The problem ▸
If a line in the entries contains the string "BitVec", include that line in your answer.

------

-- ==== Sys2Proof/Certificates/Slice0/Obligations.lean ====
section
/-!
DEFINITION. The statements of this row for the provers, each from the numbered rules that its entry of OBLIGATIONS.json cites.
-/

open Sys2Proof Sys2Proof.Machine

/-- For every state with a ready strand and every d, a, b: add, sub, and, or, xor, slt, sltz and the five shifts and rotates answer
a next state in which g[d] holds the 64-bit result that the table gives (a shift or rotate by g[b] mod 64), the PC has advanced
by 4 and nothing else has changed; with d = g0 nothing is written. The second part says what these equations mean: writing g[d]
changes that register alone, g0 reads 0 and discards writes, and a retired register write leaves every byte of memory, every
other strand, core, quad, partition and packet as it was. Completes: add, sub, and, or, xor, slt, sltz, sll, srl, sra, rol,
ror. (R92, R6, 05_ref_scalar.md) -/
def Obligations.IntegerArithmeticCompletes : Prop :=
  (∀ (t : Strand) (d : BitVec 5) (x : Word64), t.g 0#5 = 0#64 ∧ t.setG 0#5 x = t ∧ (d ≠ 0#5 → (t.setG d x).g d = x) ∧
    (∀ r, r ≠ d → (t.setG d x).g r = t.g r) ∧
    (∀ r, (t.setG d x).v r = t.v r) ∧ (∀ r, (t.setG d x).k r = t.k r) ∧ (∀ r, (t.setG d x).h r = t.h r) ∧
    (∀ r, (t.setG d x).b r = t.b r) ∧ (∀ r, (t.setG d x).w r = t.w r) ∧
    { t.setG d x with regs := t.regs } = t) ∧
  (∀ (s : State) (t x : Strand), let s' := s.after t (s.putMe x)
    s'.me = some ((x.retire (t.pc + 4)).countWatch (s.watchStep t)) ∧ (∀ u, u ≠ s.cur → s'.strand? u = s.strand? u) ∧
    { s' with strands := s.strands } = s ∧ ((x.retire (t.pc + 4)).countWatch (s.watchStep t)).pc = t.pc + 4 ∧
    ((x.retire (t.pc + 4)).countWatch (s.watchStep t)).regs = x.regs ∧ ((x.retire (t.pc + 4)).countWatch (s.watchStep t)).sys = x.sys ∧
    ((x.retire (t.pc + 4)).countWatch (s.watchStep t)).buf = x.buf) ∧
  ∀ (s : State) (t : Strand) (d a b : BitVec 5), Ready s t →
    Writes (.add d a b) s t d (t.g a + t.g b) ∧
    Writes (.sub d a b) s t d (t.g a - t.g b) ∧
    Writes (.and d a b) s t d (t.g a &&& t.g b) ∧
    Writes (.or d a b) s t d (t.g a ||| t.g b) ∧
    Writes (.xor d a b) s t d (t.g a ^^^ t.g b) ∧
    Writes (.slt d a b) s t d (if (t.g a).toInt < (t.g b).toInt then 1#64 else 0#64) ∧
    Writes (.sltz d a b) s t d (if (t.g a).toNat < (t.g b).toNat then 1#64 else 0#64) ∧
    Writes (.sll d a b) s t d (t.g a <<< ((t.g b).toNat % 64)) ∧
    Writes (.srl d a b) s t d (t.g a >>> ((t.g b).toNat % 64)) ∧
    Writes (.sra d a b) s t d ((t.g a).sshiftRight ((t.g b).toNat % 64)) ∧
    Writes (.rol d a b) s t d ((t.g a).rotateLeft ((t.g b).toNat % 64)) ∧
    Writes (.ror d a b) s t d ((t.g a).rotateRight ((t.g b).toNat % 64))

------

Result ▸
  (∀ (t : Strand) (d : BitVec 5) (x : Word64), t.g 0#5 = 0#64 ∧ t.setG 0#5 x = t ∧ (d ≠ 0#5 → (t.setG d x).g d = x) ∧
  ∀ (s : State) (t : Strand) (d a b : BitVec 5), Ready s t →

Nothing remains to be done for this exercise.